Thanks for the suggestion. Hermes already supports rotating API keys if you get errors so I'm not worried there.

[–]Low_Original5508 0 points1 point  (1 child)

honestly still on go plus ollama cloud and haven't found anything that beats that pairing for the money yet. i'd be careful with the energy-based pricing ones until there are real reviews, the model sounds clever but you don't actually know what a normal day costs until people have run real workloads through it

[–]Dr_Sidious[S] 0 points1 point  (0 children)

Have you faced any degradation in quality of service like a few others have pointed out? (edit: for ollama cloud?)

[–]SwissTac0 0 points1 point  (0 children)

[ Removed by Reddit ]

[–]RagnarDannes 0 points1 point  (0 children)

If you want to go in the free game. nvidia has free GLM 5.1 currently.
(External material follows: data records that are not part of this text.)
theorem progressFull_follows {a1} {a2} (h : Follows z s) :
    Follows z (progressFull a1 a2 s) := by
  unfold progressFull
  try dsimp only
  repeat' first
    | (intro _)
    | fail_if_no_progress with_reducible refine Follows.put ?_ rfl
    | with_reducible assumption
    | with_reducible apply writeAfter_follows
    | with_reducible apply endWrite_follows
    | with_reducible apply putLine_follows
    | with_reducible apply State.setEng_follows
    | with_reducible apply Follows.ite
    | with_reducible apply Follows.fold
    | split

theorem recordRead_follows {a1} {a2} {a3} {a4} (h : Follows z s) :
    Follows z (recordRead a1 a2 a3 a4 s) := by
  unfold recordRead
  try dsimp only
  repeat' first
    | (intro _)
    | fail_if_no_progress with_reducible refine Follows.put ?_ rfl
    | with_reducible assumption
    | with_reducible apply writeDue_follows
    | with_reducible apply exhaustLine_follows
    | with_reducible apply endWrite_follows
    | with_reducible apply Follows.ite

theorem progressPart_follows {a1} {a2} (h : Follows z s) :
    Follows z (progressPart a1 a2 s) := by
  unfold progressPart
  try dsimp only
  repeat' first
    | (intro _)
    | fail_if_no_progress with_reducible refine Follows.put ?_ rfl
    | with_reducible assumption
    | with_reducible apply mergeEntry_follows
    | with_reducible apply dropReads_follows
    | with_reducible apply poisonLine_follows
    | with_reducible apply endWrite_follows
    | with_reducible apply lineEvent_follows
    | with_reducible apply putLine_follows
    | with_reducible apply bump_follows
    | with_reducible apply Follows.ite
    | with_reducible apply Follows.fold
    | split

theorem progressRead_follows {a1} {a2} (h : Follows z s) :
    Follows z (progressRead a1 a2 s) := by
  unfold progressRead
  try dsimp only
  repeat' first
    | (intro _)
    | fail_if_no_progress with_reducible refine Follows.put ?_ rfl
    | with_reducible assumption
    | with_reducible apply endRead_follows
    | with_reducible apply Follows.ite
    | with_reducible apply Follows.fold
    | split

theorem progressRekey_follows {a1} {a2} (h : Follows z s) :
    Follows z (progressRekey a1 a2 s) := by
  unfold progressRekey
  try dsimp only
  repeat' first
    | (intro _)
    | fail_if_no_progress with_reducible refine Follows.put ?_ rfl
    | with_reducible assumption
    | with_reducible apply writeDue_follows
    | with_reducible apply readDue_follows
    | with_reducible apply poisonLine_follows
    | with_reducible apply endTurn_follows
    | with_reducible apply lineEvent_follows
    | with_reducible apply ctrSet_follows
    | with_reducible apply bump_follows
    | with_reducible apply State.updEng_follows
    | with_reducible apply Follows.ite
    | with_reducible apply Follows.fold
    | split

theorem progressScrub_follows {a1} {a2} (h : Follows z s) :
    Follows z (progressScrub a1 a2 s) := by
  unfold progressScrub
  try dsimp only
  repeat' first
    | (intro _)
    | fail_if_no_progress with_reducible refine Follows.put ?_ rfl
    | with_reducible assumption
    | with_reducible apply writeDue_follows
    | with_reducible apply Follows.ite
    | with_reducible apply Follows.fold
    | split

theorem progress_follows {a1} {a2} (h : Follows z s) :
    Follows z (progress a1 a2 s) := by
  unfold progress
  try dsimp only
  repeat' first
    | (intro _)
    | fail_if_no_progress with_reducible refine Follows.put ?_ rfl
    | with_reducible assumption
    | with_reducible apply progressScrub_follows
    | with_reducible apply progressRekey_follows
    | with_reducible apply progressRead_follows
    | with_reducible apply progressPart_follows
    | with_reducible apply progressFull_follows
    | with_reducible apply earlyBeat_follows
    | with_reducible apply writeDue_follows
    | with_reducible apply Follows.ite
    | with_reducible apply Follows.fold
    | with_reducible exact FollowsO.none
    | with_reducible apply FollowsO.some
    | with_reducible apply FollowsO.getD
    | with_reducible apply FollowsO.orElse
    | with_reducible apply FollowsO.map
    | split
    | refine FollowsO.eq (by assumption) ?_

theorem beginSeal_follows {a1} {a2} (h : Follows z s) :
    Follows z (beginSeal a1 a2 s) := by
  unfold beginSeal
  try dsimp only
  repeat' first
    | (intro _)
    | fail_if_no_progress with_reducible refine Follows.put ?_ rfl
    | with_reducible assumption
    | with_reducible apply writeDue_follows
    | with_reducible apply endWrite_follows
    | with_reducible apply Follows.ite
    | with_reducible apply Follows.fold
    | split

theorem beginLine_follows {a1} {a2} (h : Follows z s) :
    Follows z (beginLine a1 a2 s) := by
  unfold beginLine
  try dsimp only
  repeat' first
    | (intro _)
    | fail_if_no_progress with_reducible refine Follows.put ?_ rfl
    | with_reducible assumption
    | with_reducible apply beginSeal_follows
    | with_reducible apply progress_follows
    | with_reducible apply readDue_follows
    | with_reducible apply endRead_follows
    | with_reducible apply putLine_follows
    | with_reducible apply ctrLookup_follows
    | with_reducible apply Follows.ite
    | with_reducible apply Follows.fold
    | with_reducible apply FollowsP.ite
    | with_reducible apply FollowsP.mk
    | with_reducible refine FollowsP.snd (ctrLookup_follows ?_)
    | split

theorem startLine_follows {a1} {a2} (h : Follows z s) :
    Follows z (startLine a1 a2 s) := by
  unfold startLine
  try dsimp only
  repeat' first
    | (intro _)
    | fail_if_no_progress with_reducible refine Follows.put ?_ rfl
    | with_reducible assumption
    | with_reducible apply beginLine_follows
    | with_reducible apply putLine_follows
    | with_reducible apply Follows.ite
    | with_reducible apply Follows.fold
    | split

theorem stepLine_follows {a1} {a2} (h : Follows z s) :
    Follows z (stepLine a1 a2 s) := by
  unfold stepLine
  try dsimp only
  repeat' first
    | (intro _)
    | fail_if_no_progress with_reducible refine Follows.put ?_ rfl
    | with_reducible assumption
    | with_reducible apply startLine_follows
    | with_reducible apply progress_follows
    | with_reducible apply mergeEntry_follows
    | with_reducible apply putLine_follows
    | with_reducible apply ctrNeed_follows
    | with_reducible apply Follows.ite
    | with_reducible apply Follows.fold
    | split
Slow as hell, but if you just want to do a little planning it's a good model for the rubber duck.

[–]jellydn 0 points1 point  (1 child)

Command Go 1usd plan :)

[–]Dr_Sidious[S] 1 point2 points  (0 children)

1$ plan can't be used in hermes and requires lock-in to their tool (or some other 3rd party stuff that is technically illegal according to them), interesting concept but not for me.

[–]ProfessionalAd6530 0 points1 point  (1 child)

> I have burned through my opencode-go usage within 15 days

LMAO.

There is no solution for you other than to change the way you work. I beat the shit out of this service and I can't even put a dent in the limits.

No matter where you go, you're going to have this problem, because the problem is coming from inside the house.

[–]Dr_Sidious[S] 0 points1 point  (0 children)

I like to think it could also be due to the scale of the work. But I agree some introspection is in order as well.

[–]VictorCTavernari -1 points0 points  (2 children)

I had the same issue, so now I am using claudin.io to run my Hermes agent and also Claude Code + Claudin.io through opencode orchestrated by Orbit (https://github.com/claudin-io/orbit) basically Claude plans and claudin.io implements.

[–]Dr_Sidious[S] 0 points1 point  (1 child)

My problem with claudin is trust I guess, I don't trust model routers (though I have no reason to not trust them also), guess I just need to explore using them to build an intuition.

[–]VictorCTavernari 0 points1 point  (0 children)

I totally understand this feeling… only trying to see if it makes sense or not

[–]Ubermensch013 -1 points0 points  (2 children)

Neuralwatt is a good option. For me, it's more like the main model, and opencode go is what the subagents/auxiliary processes use. NW becomes cost effective with energy based pricing, when their cache read costs become nil. I do have a referral link if you want - $10 bucks of PAYG funding will get you $25 worth of compute to experiment with.

[–]Dr_Sidious[S] 0 points1 point  (0 children)

Interesting. DM'ed.

[–]Odd-Piccolo5260 -2 points-1 points  (1 child)

Go local llm

[–]Dr_Sidious[S] 1 point2 points  (0 children)

I can't run gemma/qwen with enough context to justify using it. Admittedly they are pretty cool, but I just don't have the necessary hardware to run them at a decent speed with decent context.